The sculptures exist in the Garden of Bomarzo, a 16th-century park located north of Rome. The temple is likewise based on a building in the park, but the collapsing part is from a 1937 news photograph of the Rotunde in Vienna, which was demolished with explosives after it was destroyed in a fire. The man in the asbestos suit is also based on a photograph. Willink painted To the Future in oil in 1965. The canvas has the dimensions 109 × 150 cm.

==Analysis and reception==
To the Future belongs to Willink's last phase as a painter which began in the 1960s.

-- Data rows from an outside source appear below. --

-- ==== Sys2Proof/Tests/Slice0.lean ====
section
/-!
SUPPORT. Tests against values printed in the spec (the vectors of 95_test_vectors.md, named in each docstring), and for
every statement with hypotheses a witness that meets them together, clause by clause.
-/

open Sys2Proof Sys2Proof.Machine

/-! ### Builders -/

/-- The next state, where there is one. -/
def Tests.after (o : Host.Outcome State Fault Refusal) : Option State :=
  match o with
  | .next s => some s
  | .fault _ => none
  | .refused _ => none

/-- The fault, where there is one. -/
def Tests.faultOf (o : Host.Outcome State Fault Refusal) : Option Fault :=
  match o with
  | .next _ => none
  | .fault f => some f
  | .refused _ => none

/-- Reset, then bytes written at addresses. -/
def Tests.mem (l : List (Nat × List Byte)) : State :=
  l.foldl (fun s x => s.memWrite x.1 x.2) State.reset

/-- Reset, then the key "test" as V-KS-2 prints its registers. -/
def Tests.keyed : State :=
  State.reset.loadKey 0x0000000074657374
    { rk0 := 0xC66B6E08640758B3, rk1 := 0xF78A96AAF5E1E5C6, rk2 := 0x15FD1006C5581F1D, rk3 := 0x514DCA3617355C68,
      rk4 := 0xA3BE944A2D285797 }

/-- FB, "HELLO WORLD!!!!" and one 0x00. -/
def Tests.fb : Block := { a := 0x48454C4C, b := 0x4F20574F, c := 0x524C4421, d := 0x21212100 }

/-- "test". -/
def Tests.key : List Byte := [0x74, 0x65, 0x73, 0x74]

/-- "HELLO WORLD!!!!". -/
def Tests.hello : List Byte :=
  [0x48, 0x45, 0x4C, 0x4C, 0x4F, 0x20, 0x57, 0x4F, 0x52, 0x4C, 0x44, 0x21, 0x21, 0x21, 0x21]

/-- V-ECB-2's ciphertext. -/
def Tests.cipher : List Byte :=
  [0xB9, 0x83, 0x15, 0x92, 0x90, 0x75, 0xD6, 0x74, 0xFB, 0x17, 0x2B, 0x28, 0x5F, 0x38, 0xC6, 0xD0]

/-- The key "test" at 0, a source at 0x10, and a destination at 0x40 (P1). -/
def Tests.ecb (src : List Byte) : State :=
  { Tests.mem [(0, Tests.key), (0x10, src)] with
    keyLen := 4, srcAddr := 0x10, srcLen := BitVec.ofNat 32 src.length, dstAddr := 0x40 }

/-- A source at 0 and a destination at 0x40. -/
def Tests.hex (src : List Byte) : State :=
  { Tests.mem [(0, src)] with srcLen := BitVec.ofNat 32 src.length, dstAddr := 0x40 }

/-- The bytes that stand at an address, none where one is unspecified. -/
def Tests.bytesAt (s : State) (a n : Nat) : Option (List Byte) := ((List.range n).map fun j => s.dmem.get? (a + j)).mapM id

/-- A command in flight, as after `CMD` with nothing else done. -/
def Tests.inFlight (w : Word) (s : State) : State := s.issue w

/-! ### Well-formedness and decoding -/

theorem test_illFormed_roundf : (Instr.roundf 5).wellFormed = false := by decide
theorem test_illFormed_rndEnc : (Instr.rndEnc 6).wellFormed = false := by decide
theorem test_illFormed_rndDec : (Instr.rndDec 7).wellFormed = false := by decide
theorem test_wellFormed_rndDec_4 : (Instr.rndDec 4).wellFormed = true := by decide

/- Words written out as RSV (21 bits), RIDX (3 bits), OPC (8 bits) of R80, with the opcodes of R82. -/
theorem test_decode_nop : decode (0b000000000000000000000#21 ++ 0b000#3 ++ 0b00000000#8 : BitVec 32) = .ok .nop := by decide
theorem test_decode_ksched : decode (0b000000000000000000000#21 ++ 0b000#3 ++ 0b00000001#8 : BitVec 32) = .ok .ksched := by
  decide
theorem test_decode_kclear : decode (0b000000000000000000000#21 ++ 0b000#3 ++ 0b00000010#8 : BitVec 32) = .ok .kclear := by
  decide
theorem test_decode_subst : decode (0b000000000000000000000#21 ++ 0b000#3 ++ 0b00000011#8 : BitVec 32) = .ok .subst := by
  decide
theorem test_decode_roundf :
    decode (0b000000000000000000000#21 ++ 0b010#3 ++ 0b00000100#8 : BitVec 32) = .ok (.roundf 2) := by decide
theorem test_decode_rndEnc :
    decode (0b000000000000000000000#21 ++ 0b100#3 ++ 0b00000101#8 : BitVec 32) = .ok (.rndEnc 4) := by decide
theorem test_decode_rndDec :
    decode (0b000000000000000000000#21 ++ 0b001#3 ++ 0b00000110#8 : BitVec 32) = .ok (.rndDec 1) := by decide
theorem test_decode_blkEnc : decode (0b000000000000000000000#21 ++ 0b000#3 ++ 0b00000111#8 : BitVec 32) = .ok .blkEnc := by
  decide
theorem test_decode_blkDec : decode (0b000000000000000000000#21 ++ 0b000#3 ++ 0b00001000#8 : BitVec 32) = .ok .blkDec := by
  decide
theorem test_decode_ecbEnc : decode (0b000000000000000000000#21 ++ 0b000#3 ++ 0b00001001#8 : BitVec 32) = .ok .ecbEnc := by
  decide
theorem test_decode_ecbDec : decode (0b000000000000000000000#21 ++ 0b000#3 ++ 0b00001010#8 : BitVec 32) = .ok .ecbDec := by
  decide
theorem test_decode_hexEnc : decode (0b000000000000000000000#21 ++ 0b000#3 ++ 0b00001011#8 : BitVec 32) = .ok .hexEnc := by
  decide
theorem test_decode_hexDec : decode (0b000000000000000000000#21 ++ 0b000#3 ++ 0b00001100#8 : BitVec 32) = .ok .hexDec := by
  decide

/-- V-CTL-2: the illegal words, each by the condition of R83 it breaks. -/
theorem test_decode_illegal :
    decode 0x0000000D = .error .unknownOpcode ∧ decode 0x000000FF = .error .unknownOpcode ∧
      decode 0x00000800 = .error .reservedBitsSet ∧ decode 0x80000000 = .error .reservedBitsSet ∧
      decode 0x00000504 = .error .roundIndexOutOfRange ∧ decode 0x00000704 = .error .roundIndexOutOfRange ∧
      decode 0x00000100 = .error .roundIndexNotZero ∧ decode 0x0000010C = .error .roundIndexNotZero := by decide

theorem test_decodeTableWord :
    decodeTableWord 32 0x00000406 = some (.rndDec 4) ∧ decodeTableWord 32 0x00000506 = none := by decide

/-- A word placed by `withFetchWord` is the first command after reset: V-CTL-1. -/
theorem test_step_fetched_nop :
    (Tests.after (step (State.reset.withFetchWord 32 0))).map (fun s => (s.status.toWord, s.cmd, s.pend)) =
      some (0x00000002, 0x00000000, none) := by decide

/-! ### Commands -/

/-- V-CTL-5: a success keeps ERR and ERRCODE. -/
theorem test_nop_keeps_err :
    (Tests.after (exec .nop (State.reset.failed .illegalCmd))).map (·.status.toWord) = some 0x00000106 := by decide

/-- V-KS-2. -/
theorem test_ksched :
    (Tests.after (exec .ksched { Tests.mem [(0, Tests.key)] with keyLen := 4 })).map
      (fun s => (s.kfold, s.rk, s.status.toWord)) = some (Tests.keyed.kfold, Tests.keyed.rk, 0x0000000A) := by decide +kernel

/-- V-KS-13: the sum of KEY_ADDR and KEY_LEN does not wrap. -/
theorem test_ksched_range :
    (Tests.after (exec .ksched { Tests.keyed with keyAddr := 0xFFFFFFFF, keyLen := 2 })).map
      (fun s => (s.rk, s.status.toWord)) = some (Tests.keyed.rk, 0x0000050E) := by decide

/-- V-KS-15. -/
theorem test_kclear :
    (Tests.after (exec .kclear Tests.keyed)).map (fun s => (s.kfold, s.rk, s.status.toWord)) =
      some (0, RoundKeys.zero, 0x00000002) := by decide

/-- V-F-12. -/
theorem test_subst :
    (Tests.after (exec .subst { State.reset with win := 0x01234567 })).map (fun s => (s.wout, s.status.toWord)) =
      some (0x3FE1075A, 0x00000002) := by decide

/-- V-F-3. -/
theorem test_roundf_2 :
    (Tests.after (exec (.roundf 2) { Tests.keyed with win := 0x12345678 })).map (·.wout) = some 0xFF5B3F3F := by decide

/-- V-F-11. -/
theorem test_roundf_noKey :
    (Tests.after (exec (.roundf 0) { State.reset with win := 0x12345678 })).map (fun s => (s.wout, s.status.toWord)) =
      some (0, 0x00000206) := by decide

/-- V-F-7 and V-F-10, on F itself. -/
theorem test_roundF :
    roundF 0x12345678 0xABCDEF00FFFFFFFF = 0xFFFFFFFF ∧ roundF 0x80000001 0x00000000FFFF0000 = 0xFFFF3333 := by decide

/-- V-RND-3. -/
theorem test_rndEnc_1 :
    (Tests.after (exec (.rndEnc 1) { Tests.keyed with blk := Tests.fb })).map (·.blk) =
      some { a := 0xB0DFA881, b := 0x2B3F3B39, c := 0x425B5675, d := 0xA5B3B3E7 } := by decide

/-- V-RND-2. -/
theorem test_rndDec_0 :
    (Tests.after (exec (.rndDec 0) { Tests.keyed with
      blk := { a := 0xAB170CBC, b := 0xBAD9864C, c := 0xD3BDEB00, d := 0xB57BBF9E } })).map (·.blk) =
      some Tests.fb := by decide

/-- V-BLK-1. -/
theorem test_blkEnc :
    (Tests.after (exec .blkEnc { Tests.keyed with blk := Tests.fb })).map (·.blk) =
      some { a := 0xB9831592, b := 0x9075D674, c := 0xFB172B28, d := 0x5F38C6D0 } := by decide +kernel

/-- V-BLK-6. -/
theorem test_blkDec :
    (Tests.after (exec .blkDec Tests.keyed)).map (·.blk) =
      some { a := 0x735C645A, b := 0x6FA40A19, c := 0x6FA40A19, d := 0x735C645A } := by decide +kernel

/-- V-ECB-2. -/
theorem test_ecbEnc :
    (Tests.after (exec .ecbEnc (Tests.ecb Tests.hello))).map
      (fun s => (Tests.bytesAt s 0x40 16, s.dstLen, s.status.toWord)) = some (some Tests.cipher, 16, 0x00000002) := by
  decide +kernel

/-- V-ECB-18 and V-ECB-16: a destination that starts where the source ends, and one whose end passes the source's start. -/
theorem test_ecbEnc_overlap :
    (Tests.after (exec .ecbEnc { Tests.ecb Tests.hello with dstAddr := 0x1F })).map (·.status.toWord) = some 0x00000002 ∧
      (Tests.after (exec .ecbEnc { Tests.ecb Tests.hello with dstAddr := 0x01 })).map (·.status.toWord) =
        some 0x00000606 := by decide +kernel

/-- V-ECB-6. -/
theorem test_ecbDec :
    (Tests.after (exec .ecbDec (Tests.ecb Tests.cipher))).map
      (fun s => (Tests.bytesAt s 0x40 16, s.dstLen, s.status.toWord)) =
      some (some (Tests.hello ++ [0x00]), 15, 0x00000002) := by decide +kernel

/-- V-ECB-22: the length form is checked before the ranges. -/
theorem test_ecbDec_length_first :
    (Tests.after (exec .ecbDec { State.reset with srcLen := 15, dstAddr := 0x40, keyAddr := 4095, keyLen := 2 })).map
      (·.status.toWord) = some 0x00000306 := by decide

/-- V-HEX-4. -/
theorem test_hexEnc :
    (Tests.after (exec .hexEnc (Tests.hex [0x7F, 0x80, 0x9A]))).map (fun s => (Tests.bytesAt s 0x40 6, s.dstLen)) =
      some (some [0x37, 0x66, 0x38, 0x30, 0x39, 0x61], 6) := by decide

/-- V-HEX-15. -/
theorem test_hexEnc_overlap :
    (Tests.after (exec .hexEnc { State.reset with srcAddr := 0x800, srcLen := 2048 })).map (·.status.toWord) =
      some 0x00000606 := by decide

/-- V-HEX-11, and MALFORMED_HEX for the same text with HEX_ACCEPT_UPPER = 0 (V-HEX-6). -/
theorem test_hexDec_upper :
    (Tests.after (exec .hexDec (Tests.hex [0x61, 0x42]))).map (fun s => (Tests.bytesAt s 0x40 1, s.dstLen)) =
        some (some [0xAB], 1) ∧
      (Tests.after (exec .hexDec { Tests.hex [0x61, 0x42] with params := { Params.default with hexAcceptUpper := false } })).map
        (fun s => (Tests.bytesAt s 0x40 1, s.status.toWord)) = some (none, 0x00000406) := by decide

/-- V-HEX-17 and V-HEX-18: overlap is checked before content. -/
theorem test_hexDec_order :
    (Tests.after (exec .hexDec { Tests.hex [0x30, 0x67, 0x30, 0x67] with dstAddr := 0x02 })).map (·.status.toWord) =
        some 0x00000606 ∧
      (Tests.after (exec .hexDec { Tests.hex [0x30, 0x67, 0x30, 0x67] with dstAddr := 0x04 })).map (·.status.toWord) =
        some 0x00000406 := by decide

/-! ### The host port -/

/-- V-CTL-8 and V-CTL-9. -/
theorem test_status_write :
    (({ State.reset with status := { Status.reset with err := true, errCode := .illegalCmd, ovf := true } }).writeStatus
        0x00000004).status.toWord = 0x00000010 ∧
      (({ State.reset with status := { Status.reset with done := true, rkValid := true, ovf := true } }).writeStatus
        0xFFFFFFFF).status.toWord = 0x00000008 := by decide

/-- V-CTL-17: OVF does not drive irq. -/
theorem test_irq :
    let s := ({ State.reset with status := { Status.reset with done := true, ovf := true } }).writeCtrl 0x00000001
    s.irq = true ∧ (s.writeStatus 0x00000002).irq = false := by decide

/-- V-BUS-3 to V-BUS-5, V-BUS-7, V-BUS-14 and V-BUS-15. -/
theorem test_buserr :
    Tests.faultOf (hostStep { offset := 0x000, access := .read .one } State.reset) = some (.busErr .registerAccess) ∧
      Tests.faultOf (hostStep { offset := 0x002, access := .read .four } State.reset) = some (.busErr .registerAccess) ∧
      Tests.faultOf (hostStep { offset := 0x02C, access := .read .four } State.reset) = some (.busErr .unmapped) ∧
      Tests.faultOf (hostStep { offset := 0x100, access := .read .four } State.reset) = some (.busErr .unmapped) ∧
      Tests.faultOf (hostStep { offset := 0x10000 + 4096, access := .read .one } State.reset) =
        some (.busErr .dmemPastEnd) ∧
      Tests.faultOf (hostStep { offset := 0x1FFFF, access := .write (.byte 0) } State.reset) =
        some (.busErr .dmemPastEnd) := by decide

/-- V-BUS-10 to V-BUS-12. -/
theorem test_dmem_big_endian :
    let s := Tests.mem [(0x10, Data.toBytes (.word 0x48454C4C))]
    (Tests.after (hostStep { offset := 0x10010, access := .read .one } s)).map (·.response) =
        some (some (.read (.byte 0x48))) ∧
      (Tests.after (hostStep { offset := 0x10012, access := .read .two } s)).map (·.response) =
        some (some (.read (.half 0x4C4C))) ∧
      Tests.faultOf (hostStep { offset := 0x10011, access := .read .two } s) = some (.busErr .dmemMisaligned) := by decide

/-- V-BUS-17 and V-BUS-18: writes while BUSY = 1. -/
theorem test_busy_writes :
    (Tests.after (hostStep { offset := 0x014, access := .write (.word 5) } (Tests.inFlight 0 State.reset))).map
        (fun s => (s.srcAddr, s.status.toWord)) = some (0, 0x00000011) ∧
      (Tests.after (hostStep { offset := 0x10000, access := .write (.byte 0x41) } (Tests.inFlight 0 State.reset))).map
        (fun s => (s.dmem, s.status.toWord)) = some ([], 0x00000011) := by decide

/-- The encoding of P2's line 4 and P5, with their `POLL`s read twice and once. -/
theorem test_program_encoding :
    HostProgram.encode (fun k => if k = 0 then 1 else 0)
        [.run .ksched, .cmd .nop, .w .srcAddr 0x00000005, .poll, .r .srcAddr] =
      [{ offset := 0x010, access := .write (.word 0x00000001) }, { offset := 0x00C, access := .read .four },
        { offset := 0x00C, access := .read .four }, { offset := 0x010, access := .write (.word 0x00000000) },
        { offset := 0x014, access := .write (.word 0x00000005) }, { offset := 0x00C, access := .read .four },
        { offset := 0x014, access := .read .four }] := by decide

/-- P6, outcome B: the hex text's region is spoiled and the byte before it stays. -/
theorem test_soft_reset_spoils :
    let s := (Tests.inFlight 0x0000000B { Tests.mem [(0x3F, List.replicate 3 0x55)] with srcLen := 1, dstAddr := 0x40 }).softReset
    s.dmem = [(0x3F, 0x55)] ∧ s.status.toWord = 0 ∧ s.pend = none := by decide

It is one of 19 paintings from this period that depict a confrontation between modern civilization and the ancient world, and where modern science and warfare are portrayed in apocalyptic scenarios. A source of inspiration was Oswald Spengler's book The Decline of the West, which Willink read as a student and from which he adapted the theme of a dying Western culture and a view of progress as a bringer of decline. Willink's fascination with the Garden of Bomarzo began when he saw pictures of it in the book Die Welt als Labyrinth (1957) by Gustav René Hocke. He visited and photographed the park in 1960 and 1962, and sculptures from it appear in several of his paintings from the mid-1960s and onwards, usually under threatening skies and together with alienating elements.

The art historian Michiel Koolbergen said To the Future is the painting that best shows Willink's view of human self-destruction. Koolbergen described the statues as passive witnesses to a humanity that has suppressed its own power and appears in a protective suit. He made a comparison with Willink's Bomarzo painting The Eternal Cry (1964), in which the destruction happens behind the horizon, and wrote that only in To the Future is it explicit why the sculptures look upset, because "the world fire" actually is seen.

==Provenance==
To the Future is also known as Towards the Future. It is part of Museum MORE's collection of Dutch modern realist paintings in Gorssel, Lochem municipality. The Stedelijk Museum Amsterdam owns a preliminary study. A pencil study is in the collection of the Rijksmuseum in Amsterdam.